We will study the cork cambium function. The cork cambium is the main tissue that is responsible for the formation of wood. The girth of the stem increases due to increased activity of the vascular cambium. As the girth keeps increasing the outer cortical layers starts rupturing. So, cork cambium produces new layers that replace the damaged or ruptured layers. 

Cork cambium is also called phellogen. The cork cambium has another name that is stellar cambium. Phellogen is thick and has two layers. The outer one forms the cork and the inner one forms the secondary cortex. The cells of cork are compactly arranged and in the beginning, they have thin cellulose cell walls. When they mature the living part is replaced by the non-living part which is the formation of wood material. The cell walls of the cork become thick by the deposition of suberin. This chemical makes the cork or wood material impervious to water by getting deposited in the cell walls. 

The phelloderm is the secondary cortex. It is called so because it develops at the time of secondary growth. It is made up of thin-walled parenchymatous cells. They have cellulose cell walls and are living in nature. The periderm is the collective name given to phellogen, phellem and phelloderm. They are the protective layers of the cell. They grow when the epidermis layer is ruptured and also when the outer cortical layers are ruptured. When secondary growth in the vascular cambium takes place, then only the secondary growth of the cork cambium happens. As the growth of cork cambium is continuous, the layers peripheral to phellogen are damaged and they need continuous replacement. 

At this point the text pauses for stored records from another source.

-- ==== Sys2Proof/Machine/Outbox.lean ====
section
/-! DEFINITION. The Report Outbox by itself: entries, offers, sending and resending, acknowledgement,
rewind and merge (10_reports). What an outbox event does to lanes stands in Jobs.lean. -/

namespace Sys2Proof.Machine

/-- Whether a record is a SUPPLY record; the others are general (R194). -/
def Report.isSupply (r : Report) : Bool :=
  match r.body with
  | .supply _ => true
  | .engineReady _ | .jobEnd _ | .progress _ _ _ => false

/-- Whether a record is a PROGRESS of job `id`. -/
def Report.isProgressOf (id : Nat) (r : Report) : Bool :=
  match r.body with
  | .progress j _ _ => j == id
  | .engineReady _ | .jobEnd _ | .supply _ => false

/-- The general records (R194). -/
def Outbox.general (o : Outbox) : Nat := o.records.countP fun r => !r.isSupply

/-- Whether the outbox has a free entry of any sort (R194). -/
def Outbox.hasFreeEntry (o : Outbox) : Bool := decide (o.records.length < Config.outboxSize)

/-- The number of free general entries (R194). -/
def Outbox.freeGeneral (o : Outbox) : Nat :=
  min (Config.outboxSize - o.records.length) (Config.outboxGeneral - o.general)

/-- The transmitted and unacknowledged records (R194). -/
def Outbox.transmittedCount (o : Outbox) : Nat := o.records.countP fun r => r.transmitted

/-- Whether any transmitted record stands. -/
def Outbox.anyTransmitted (o : Outbox) : Bool := o.records.any fun r => r.transmitted

/-- A record joins the tail with the next sequence number, untransmitted (R192, R195). -/
def Outbox.enqueue (o : Outbox) (b : ReportBody) : Outbox :=
  { o with
    records := o.records ++ [{ body := b, seq := o.nextSeq, transmitted := false, mark := false }]
    nextSeq := o.nextSeq + 1 }

/-- Applies `f` to the first element for which `p` holds. -/
def updateFirst {α : Type} (p : α → Bool) (f : α → α) : List α → List α
  | [] => []
  | x :: xs => if p x then f x :: xs else x :: updateFirst p f xs

/-- Applies `f` to the last element for which `p` holds. -/
def updateLast {α : Type} (p : α → Bool) (f : α → α) : List α → List α
  | [] => []
  | x :: xs =>
    if xs.any p then x :: updateLast p f xs
    else if p x then f x :: xs
    else x :: xs

/-! ### Offers (10.3) -/

/-- A PROGRESS offer: merged into the latest untransmitted PROGRESS of the job, enqueued if at least
4 general entries are free, or dropped (R199). -/
def Outbox.offerProgress (o : Outbox) (id : Nat) (lane : LaneId) (done : Nat) : Outbox :=
  let mine : Report → Bool := fun r => !r.transmitted && r.isProgressOf id
  if o.records.any mine then
    { o with
      records := updateLast mine (fun r => { r with body := .progress id lane done }) o.records }
  else if Config.progressReserve ≤ o.freeGeneral then
    o.enqueue (.progress id lane done)
  else o

/-- A SUPPLY notice: merged into the untransmitted SUPPLY record, merged into the owed notice,
enqueued, or made owed (R200). -/
def Outbox.offerSupply (o : Outbox) (n : Notice) : Outbox :=
  let unsent : Report → Bool := fun r => !r.transmitted && r.isSupply
  if o.records.any unsent then
    { o with records := updateFirst unsent (fun r => { r with body := .supply n }) o.records }
  else if o.owed.isSome then
    { o with owed := some n }
  else if o.hasFreeEntry then
    o.enqueue (.supply n)
  else
    { o with owed := some n }

/-- The owed notice takes a freed entry (R198 step 1). -/
def Outbox.serveOwed (o : Outbox) : Outbox :=
  match o.owed with
  | some n => if o.hasFreeEntry then { o.enqueue (.supply n) with owed := none } else o
  | none => o

/-! ### Sending and resending (10.4) -/

/-- The record ready for the Transmitter, and the outbox once it is taken: the oldest marked record,
or a new one within the window (R202). -/
def Outbox.take? (o : Outbox) : Option (Report × Outbox) :=
  let marked : Report → Bool := fun r => r.mark
  let fresh : Report → Bool := fun r => !r.transmitted
  if o.stalled then none
  else
    match o.records.find? marked with
    | some r =>
      some (r, { o with records := updateFirst marked (fun r => { r with mark := false }) o.records })
    | none =>
      if o.transmittedCount < Config.window then
        match o.records.find? fresh with
        | some r =>
          some (r, { o with
            records := updateFirst fresh (fun r => { r with transmitted := true }) o.records })
        | none => none
      else none

/-- A transmitted record receives a resend mark (R204). -/
def Report.markIfTransmitted (r : Report) : Report :=
  if r.transmitted then { r with mark := true } else r

/-- The timer is set at the end of a report frame if transmitted records remain (R203). -/
def Outbox.reportFrameEnded (o : Outbox) : Outbox :=
  if o.anyTransmitted then { o with timer := some Config.ackTimerMs } else o

/-- The acknowledgement timer expires: a retransmission round, or the stall (R204, R205). -/
def Outbox.ackExpired (o : Outbox) : Outbox :=
  if o.round < Config.maxRounds then
    { o with
      round := o.round + 1
      records := o.records.map Report.markIfTransmitted
      timer := none }
  else
    { o with stalled := true, timer := none }

/-- A valid request frame ends a stall (R206). -/
def Outbox.endStall (o : Outbox) : Outbox :=
  if o.stalled then
    { o with stalled := false, round := 0, records := o.records.map Report.markIfTransmitted }
  else o

/-! ### Acknowledgement (10.5) -/

/-- Whether `r` is the transmitted record that carries `n`. -/
def Report.acked (n : Byte) (r : Report) : Bool := r.transmitted && r.seq == n

/-- The records behind the transmitted record that carries `n`. -/
def recordsAfter (n : Byte) (rs : List Report) : List Report :=
  (rs.dropWhile fun r => !r.acked n).tail

/-- The effect of a REPORT-ACK on the records, the round count and the timer; `none` is STALE
(R207). The freed entries are given away afterwards (R198). -/
def Outbox.acknowledge (o : Outbox) (n : Byte) : Option Outbox :=
  if o.records.any (Report.acked n) then
    let rest := recordsAfter n o.records
    some { o with
      records := rest
      round := 0
      timer := if rest.any (fun r => r.transmitted) then some Config.ackTimerMs else none }
  else none

/-! ### Break (10.6) -/

/-- Every record becomes untransmitted, the stall and the round count end, the timer stops (R209). -/
def Outbox.rewind (o : Outbox) : Outbox :=
  { o with
    records := o.records.map fun r => { r with transmitted := false, mark := false }
    stalled := false
    round := 0
    timer := none }

/-- Numbers records consecutively from `n` (R210 step 3). -/
def renumber : Byte → List Report → List Report
  | _, [] => []
  | n, r :: rs => { r with seq := n } :: renumber (n + 1) rs

/-- Keeps the oldest SUPPLY record with the notice `n`, removes the other SUPPLY records and
renumbers what stands behind it (R210 steps 1 to 3). -/
def mergeSupply (n : Notice) : List Report → List Report
  | [] => []
  | r :: rs =>
    if r.isSupply then
      { r with body := .supply n } :: renumber (r.seq + 1) (rs.filter fun q => !q.isSupply)
    else r :: mergeSupply n rs

/-- The notice that the newest SUPPLY record carries. -/
def newestNotice (rs : List Report) : Option Notice :=
  (rs.filterMap fun r =>
    match r.body with
    | .supply n => some n
    | .engineReady _ | .jobEnd _ | .progress _ _ _ => none).getLast?

/-- The merge of the SUPPLY records and the owed notice after a rewind (R210 steps 1 to 3). -/
def Outbox.merge (o : Outbox) : Outbox :=
  match newestNotice o.records with
  | none => o
  | some newest =>
    if (o.records.countP fun r => r.isSupply) = 1 then
      match o.owed with
      | none => o
      | some n =>
        { o with
          records := updateFirst (fun r => r.isSupply) (fun r => { r with body := .supply n }) o.records
          owed := none }
    else
      let rs := mergeSupply (o.owed.getD newest) o.records
      { o with
        records := rs
        nextSeq := (rs.getLast?.map fun r => r.seq + 1).getD o.nextSeq
        owed := none }

/-- The report of a job's end, with the values of its record (R18). -/
def Job.endBody (j : Job) : ReportBody :=
  .jobEnd {
    id := j.id
    lane := j.lane
    state := j.state
    reason := j.endReason
    bytesDone := j.bytesDone
    programPulses := j.programPulses
    erasePulses := j.erasePulses
    faultsRecorded := j.faultsRecorded
    laneStopped := j.laneStopped }

end Sys2Proof.Machine
end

FAQ (Frequently Asked Questions)

1. How is the Cork Cambium Originated?

Answer:  It is a meristematic tissue that arises from the cells of the pericycle. The cells of the pericycle get divided and it results in the formation of cork cambium. This cork cambium further gives rise to the periderm. The activity of the cork cambium is similar in both the dicot root and dicot stem. Cork cells are produced on the outer side and secondary cortex on the inner side. The cork cells have the presence of suberin in their cell wall. These cells become dead due to more and more deposition of suberin. The activity of cork cambium builds pressure in the layers that are peripheral to the phellogen. 

2. What is the Role of Vascular Cambium in the Dicot Plants?

Answer: The cells of the vascular cambium possess the ability to divide. It is a meristematic tissue. The cells of vascular cambium are responsible for giving rise to secondary xylem and secondary phloem. This is done at the time of secondary growth. This secondary growth results in the increase of girth of stems and roots in the dicot plants. Hence, the vascular cambium is responsible for the secondary growth of the dicot plants.